Entenda por que universidades,
juristas e outros representantes da sociedade civil têm se manifestado contra a
lei que acaba de ser sancionada pelo presidente Evo Morales
Com 681 artigos, o novo Código de Sistema Penal da Bolívia, promulgado em 15
de dezembro de 2017, desencadeou uma onda de protestos em vários setores da
sociedade civil boliviana. Além de conter artigos polêmicos, juristas apontam falhas na descrição da execução
penal, deixando uma grande liberdade de interpretação para a
Justiça e o Ministério Público, sem regras e prazos claros, o que pode ferir os
direitos de ampla defesa e do devido processo legal.
Em paralisações, greves de fome e manifestações, juristas,
médicos e especialistas de diversas áreas apontam incoerências e riscos para
direitos fundamentais e para a democracia. Entenda alguns dos pontos polêmicos.
Criminalização do erro médico (artigo 205)
O artigo 205 criminaliza o erro médico, com
prisão de 2 a 4 anos e multa, se a consequência da suposta negligência forem
lesões graves, e de 3 a 6 anos, se a prática leva à morte. A comunidade médica
acusa o governo de pretender resolver a profunda crise do sistema de saúde do
país – carência de infraestrutura, equipamentos básicos, medicamentos e leitos
– com medidas punitivas, sem propor uma melhoria ao problema real. A
ambiguidade do texto desse artigo, com a consequente insegurança jurídica,
levou a comunidade médica do país a permanecer mais de 40 dias de greve.
Aborto (artigo 157)
O parágrafo V do artigo 157 do novo Código
penal boliviano permite o aborto até a 8ª. semana de gravidez, desde que a
gestante seja estudante ou considerada incapaz civilmente (menor de idade ou
com deficiência que exija o amparo de tutores legais). Até agora, o aborto na
Bolívia era crime, não penalizado apenas em casos de estupro, incesto ou risco
de vida da mãe.
Liberdade religiosa (artigo 88)
O artigo 88 determina a punição de prisão de
7 a 12 anos e reparação econômica (multa) à pessoa que, por si ou por
terceiros, capte, transporte, translade, prive de liberdade, acolha ou receba
pessoas para diversos fins. Entre eles, no número 11 está previsto o
“recrutamento de pessoas para sua participação em organizações religiosas ou de
culto”.
Não só pastores evangélicos e católicos se
levantam contra esse dispositivo. Juristas apontam os riscos para a liberdade
religiosa já que, da forma como está escrito, só o fato de transportar pessoas
para cultos religiosos já seria crime punível pelo artigo.

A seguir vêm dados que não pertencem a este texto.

-- ==== Sys2Proof/Machine/AdrusTab.lean ====
section
/-! DEFINITION. The opcodes of Adrus (R432 to R453): what each allows in its submission entry (R421 to R424). -/

namespace Sys2Proof.Machine

/-- An opcode: number, form of TARGET (0 none, 1 a path of LEN 2, 2 a path, 3 a compartment ID, 4 either), least and most
LEN of a path, FLAGS bits beyond ORDERED, TGT_COMP and NOIRQ, † (R427), fast (R428), whether DPTR names an input, Bound in
nanoseconds, and the defined bits of PARAM (bit 0 is bit 0 of byte 16). -/
structure OpInfo where
  op : Nat
  form : Nat
  lo : Nat
  hi : Nat
  flags : Nat
  dagger : Bool
  fast : Bool
  input : Bool
  bound : Nat
  mask : Nat
deriving DecidableEq, Repr

/-- The opcodes of group 0x00xx. -/
def ops0 : List OpInfo :=
  [⟨0x0, 0, 1, 5, 0, false, false, false, 10000, 0x0⟩,
   ⟨0x1, 1, 2, 2, 0, false, false, false, 50000, 0xffffffffffffffffffffffff000000000000000000000000000000000000000000000000000000000000000000000000⟩,
   ⟨0x2, 0, 1, 5, 0, false, false, false, 50000, 0xffffffffffffffffffffffffffffffff00ffffffffff01ff⟩,
   ⟨0x3, 0, 1, 5, 0, false, false, false, 1000000000, 0xff⟩,
   ⟨0x4, 0, 1, 5, 0, false, false, false, 20000, 0x0⟩,
   ⟨0x5, 0, 1, 5, 0, false, false, false, 0, 0xffffffffffffffffffffffff000000000000000000000000000000000000000000000000000000000000000000000000⟩,
   ⟨0x6, 2, 2, 4, 8, false, false, false, 200000000, 0x0⟩,
   ⟨0x7, 1, 2, 2, 0, false, false, false, 100000, 0xffffffffffffffff⟩] ++
  [⟨0x8, 1, 2, 2, 0, false, false, false, 100000, 0x1ffffffffffffffffffffffffffffffff⟩]

/-- The opcodes of group 0x01xx. -/
def ops1 : List OpInfo :=
  [⟨0x100, 0, 1, 5, 0, false, false, false, 200000, 0xffffffffffffffffffffffffffffffff0000000001ffffff⟩,
   ⟨0x101, 0, 1, 5, 0, false, false, false, 200000, 0xffff⟩,
   ⟨0x102, 0, 1, 5, 0, false, false, false, 100000, 0xffffffffffffffffffffffffffffffff0000000301ffffff⟩,
   ⟨0x103, 3, 1, 5, 0, false, false, true, 100000, 0xffffffffffffffffffffffff000000000000000000000000000000000000000000000000000000000000000000000000⟩,
   ⟨0x104, 3, 1, 5, 0, false, false, false, 1000000, 0x0⟩,
   ⟨0x105, 4, 1, 5, 0, false, false, false, 1000000, 0x0⟩,
   ⟨0x106, 4, 1, 5, 0, false, false, false, 1000000, 0x0⟩,
   ⟨0x107, 3, 1, 5, 0, false, false, false, 100000, 0x0⟩] ++
  [⟨0x108, 3, 1, 5, 0, false, false, false, 1000000, 0xff⟩,
   ⟨0x109, 3, 1, 5, 0, false, false, false, 50000, 0xffff⟩,
   ⟨0x10a, 3, 1, 5, 0, false, false, false, 50000, 0x301ffffffff⟩,
   ⟨0x10b, 3, 1, 5, 0, false, false, false, 50000, 0x0⟩,
   ⟨0x10c, 2, 3, 3, 0, false, false, false, 20000, 0xff⟩]

/-- The opcodes of group 0x02xx. -/
def ops2 : List OpInfo :=
  [⟨0x200, 1, 2, 2, 0, false, false, false, 50000, 0xffffffffffffffff⟩,
   ⟨0x201, 1, 2, 2, 0, false, false, false, 50000, 0xffffffffffffffffffffffff0000ffff⟩,
   ⟨0x202, 3, 1, 5, 0, false, false, false, 50000, 0xffffffffffffffffffffffffffffffffffffffffffffffffffffffffffffffff00000000000000ff⟩,
   ⟨0x203, 0, 1, 5, 0, false, false, false, 25000, 0xffffffffffffffffffffffffffffffff0000000003ffffff⟩,
   ⟨0x204, 0, 1, 5, 0, false, false, false, 100000, 0xffffffffffffffffffffffffffffffff000000000000ffff⟩,
   ⟨0x205, 0, 1, 5, 0, false, false, false, 100000, 0xffff⟩,
   ⟨0x206, 1, 2, 2, 0, false, false, false, 20000, 0xffff00ff⟩,
   ⟨0x207, 1, 2, 2, 0, false, false, false, 100000, 0xffffffffffffffffffffffff0000000000000000000000000000000000000000ffffffffffffffff0000000000000000⟩] ++
  [⟨0x208, 1, 2, 2, 0, false, false, true, 100000, 0xffffffffffffffffffffffff0000000000000000000000000000000000000000ffffffffffffffff0000000000000000⟩]

/-- The opcodes of group 0x03xx. -/
def ops3 : List OpInfo :=
  [⟨0x300, 1, 2, 2, 16, false, true, false, 20000, 0x3ffffff7ffffffffffffffffffffffffffffffffffffffffffffffffffffffffffffffffffffffffffffffffff⟩,
   ⟨0x301, 1, 2, 2, 0, false, true, false, 20000, 0x7feffffffffffffffffffffffffffffffffffffffffffffffffffffffffffffffffffffffffffffffff⟩,
   ⟨0x302, 1, 2, 2, 0, false, true, false, 20000, 0x7feffffffffffffffffffffffffffffffffffffffffffffffffffffffffffffffffffffffffffffffff⟩,
   ⟨0x304, 1, 2, 2, 0, false, false, false, 500000000, 0x1ffff⟩,
   ⟨0x305, 1, 2, 2, 0, false, false, true, 50000, 0xffffffffffffffffffffffff00000000000000000000000000000000000000000000000000000000000000000000ffff⟩,
   ⟨0x306, 1, 2, 2, 0, false, false, false, 50000, 0x1ffffffff⟩,
   ⟨0x307, 1, 2, 2, 0, false, false, true, 50000, 0xffffffffffffffffffffffff0000000000000000000000000000000000000000000000000000000000000000ffffffff⟩,
   ⟨0x308, 1, 2, 2, 0, false, false, true, 200000, 0xffffffffffffffffffffffff00000000000000000000000000000000000000000000000000000000000000000001ffff⟩] ++
  [⟨0x309, 1, 2, 2, 0, false, false, false, 20000, 0xffffffff000000ff⟩,
   ⟨0x30a, 0, 1, 5, 0, false, false, false, 50000, 0xffffffffffffffffffffffffffffffffffffffffffffffffffffffffffffffff⟩,
   ⟨0x30b, 1, 2, 2, 0, false, false, false, 20000, 0xffff⟩,
   ⟨0x30c, 1, 2, 2, 0, false, false, false, 50000, 0xffffffffffffffff000000ff⟩,
   ⟨0x30d, 1, 2, 2, 0, false, false, false, 50000, 0xffffffffffffffffffffffff00ff01ff⟩,
   ⟨0x30e, 1, 2, 2, 0, false, false, true, 50000, 0xffffffffffffffffffffffff00000000000000000000000000000000000000000000000000000000000000000000ffff⟩]

/-- The opcodes of group 0x04xx. -/
def ops4 : List OpInfo :=
  [⟨0x400, 1, 2, 2, 0, false, true, false, 20000, 0xffffffffffffffffffffffff00000000000000000000000000000000000000000000000000000000000000000000ffff⟩,
   ⟨0x401, 1, 2, 2, 0, false, false, false, 20000, 0xffffffffffffffff00ffffff⟩,
   ⟨0x402, 0, 1, 5, 0, false, false, false, 50000, 0xffffffffffffffff⟩,
   ⟨0x403, 0, 1, 5, 0, true, false, false, 1000000, 0xffffffffffffffffffffffff000000000000000000000000000000000000000000000000000000000000000000000000⟩,
   ⟨0x404, 0, 1, 5, 0, true, false, false, 50000, 0xffffffffffffffffffffffffffffffffffffffffffffffffffffffffffffffff⟩,
   ⟨0x405, 0, 1, 5, 0, true, false, true, 1000000, 0xffffffffffffffffffffffff00000000000000000000000000000000000000000000000000000000ffffffffffffffff⟩,
   ⟨0x406, 0, 1, 5, 0, true, false, false, 20000, 0x0⟩,
   ⟨0x407, 0, 1, 5, 0, true, false, false, 1000000, 0xffffffffffffffffffffffff0000000000000000000000000000000000000000000000000000000000000000ffffffff⟩]

/-- The opcodes of group 0x05xx. -/
def ops5 : List OpInfo :=
  [⟨0x500, 0, 1, 5, 0, false, false, false, 100000, 0xffffffffffff⟩,
   ⟨0x501, 0, 1, 5, 0, false, false, false, 100000, 0x0⟩,
   ⟨0x502, 0, 1, 5, 8, false, false, false, 50000, 0x0⟩,
   ⟨0x503, 0, 1, 5, 0, false, false, false, 50000, 0x0⟩,
   ⟨0x504, 0, 1, 5, 0, false, false, false, 100000, 0x0⟩,
   ⟨0x505, 0, 1, 5, 0, false, false, false, 20000, 0x0⟩,
   ⟨0x506, 0, 1, 5, 0, false, false, false, 20000, 0xffffffff⟩]

/-- The opcodes of group 0x06xx. -/
def ops6 : List OpInfo :=
  [⟨0x600, 0, 1, 5, 0, false, false, false, 100000, 0x103ff03ff⟩,
   ⟨0x601, 0, 1, 5, 0, false, false, false, 20000, 0x0⟩,
   ⟨0x602, 0, 1, 5, 0, false, false, false, 50000, 0xffffffff000000ff⟩,
   ⟨0x603, 2, 3, 3, 0, false, false, false, 50000, 0xffff⟩,
   ⟨0x604, 0, 1, 5, 0, false, false, false, 50000, 0xffffffff0000ffff⟩,
   ⟨0x605, 0, 1, 5, 0, false, false, false, 50000, 0xffffffff00000001⟩,
   ⟨0x606, 0, 1, 5, 0, false, false, false, 1000000, 0xffffffffffffffffffffffff0000000000000000000000000000000000000000000000000000000000000000000000ff⟩]

/-- The opcodes of group 0x07xx. -/
def ops7 : List OpInfo :=
  [⟨0x700, 0, 1, 5, 0, false, false, false, 20000, 0x0⟩,
   ⟨0x701, 0, 1, 5, 0, false, false, false, 100000, 0xffffffff000000ff⟩,
   ⟨0x702, 0, 1, 5, 0, false, false, false, 2000000, 0xffffffffffffffffffffffff00000000ffffffffffffffffffffffffffffffffffffffffffffffffffffffffffffffff⟩,
   ⟨0x703, 0, 1, 5, 0, false, false, false, 50000, 0xffffffffffffffffffffffffffffffffffffffffffffffffffffffffffffffff000000000000ffff⟩,
   ⟨0x704, 0, 1, 5, 0, false, false, false, 50000, 0xffff⟩]

/-- Every opcode. -/
def opTable : List OpInfo := ops0 ++ ops1 ++ ops2 ++ ops3 ++ ops4 ++ ops5 ++ ops6 ++ ops7

/-- The row of an opcode. -/
def opInfo (op : Nat) : Option OpInfo := opTable.find? (fun o => o.op = op)

end Sys2Proof.Machine
end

Liberdade de informação (artigos 309, 310 e
311)
Entre as faltas contra a dignidade, o Código
repete o tratamento penal previsto antes para os delitos de injúria, calúnia e
difamação. A diferença é que, agora, não existe mais a análise prévia que
protegia a liberdade de expressão na atividade jornalística em casos de
acusações injustas contra comunicadores. A utilização de meios de comunicação
para esses delitos aparece agora, no novo Código de Sistema Penal boliviano,
como um dos agravantes desses delitos, impedindo o processo legal previsto na
Lei de Imprensa boliviana.
Até então, para respeitar a liberdade de
informação e de expressão, sem deixar de punir abusos, a lei boliviana
estabelecia um foro especial quando um jornalista ou comunicador era acusado de
algum ilícito relacionado à honra de alguém – um juiz organizava o processo,
mas quem ditava a sentença era um júri de 20 pessoas eleitas pela comunidade.
Com o novo Código, como a interpretação é ampla, qualquer informação que
incomode as autoridades poderá ser punida.
Outro ponto criticado na lei é o delito de
“revelação de segredos”. Antes, esse crime consistia em publicar segredos
políticos e militares, relacionados apenas à “segurança do Estado”. Agora, o
entendimento foi ampliado para qualquer revelação de informação, o que, na
prática, pode punir a mera divulgação de dados de utilidade pública. A criação
desse tipo penal também coloca em risco o direito ao sigilo da fonte.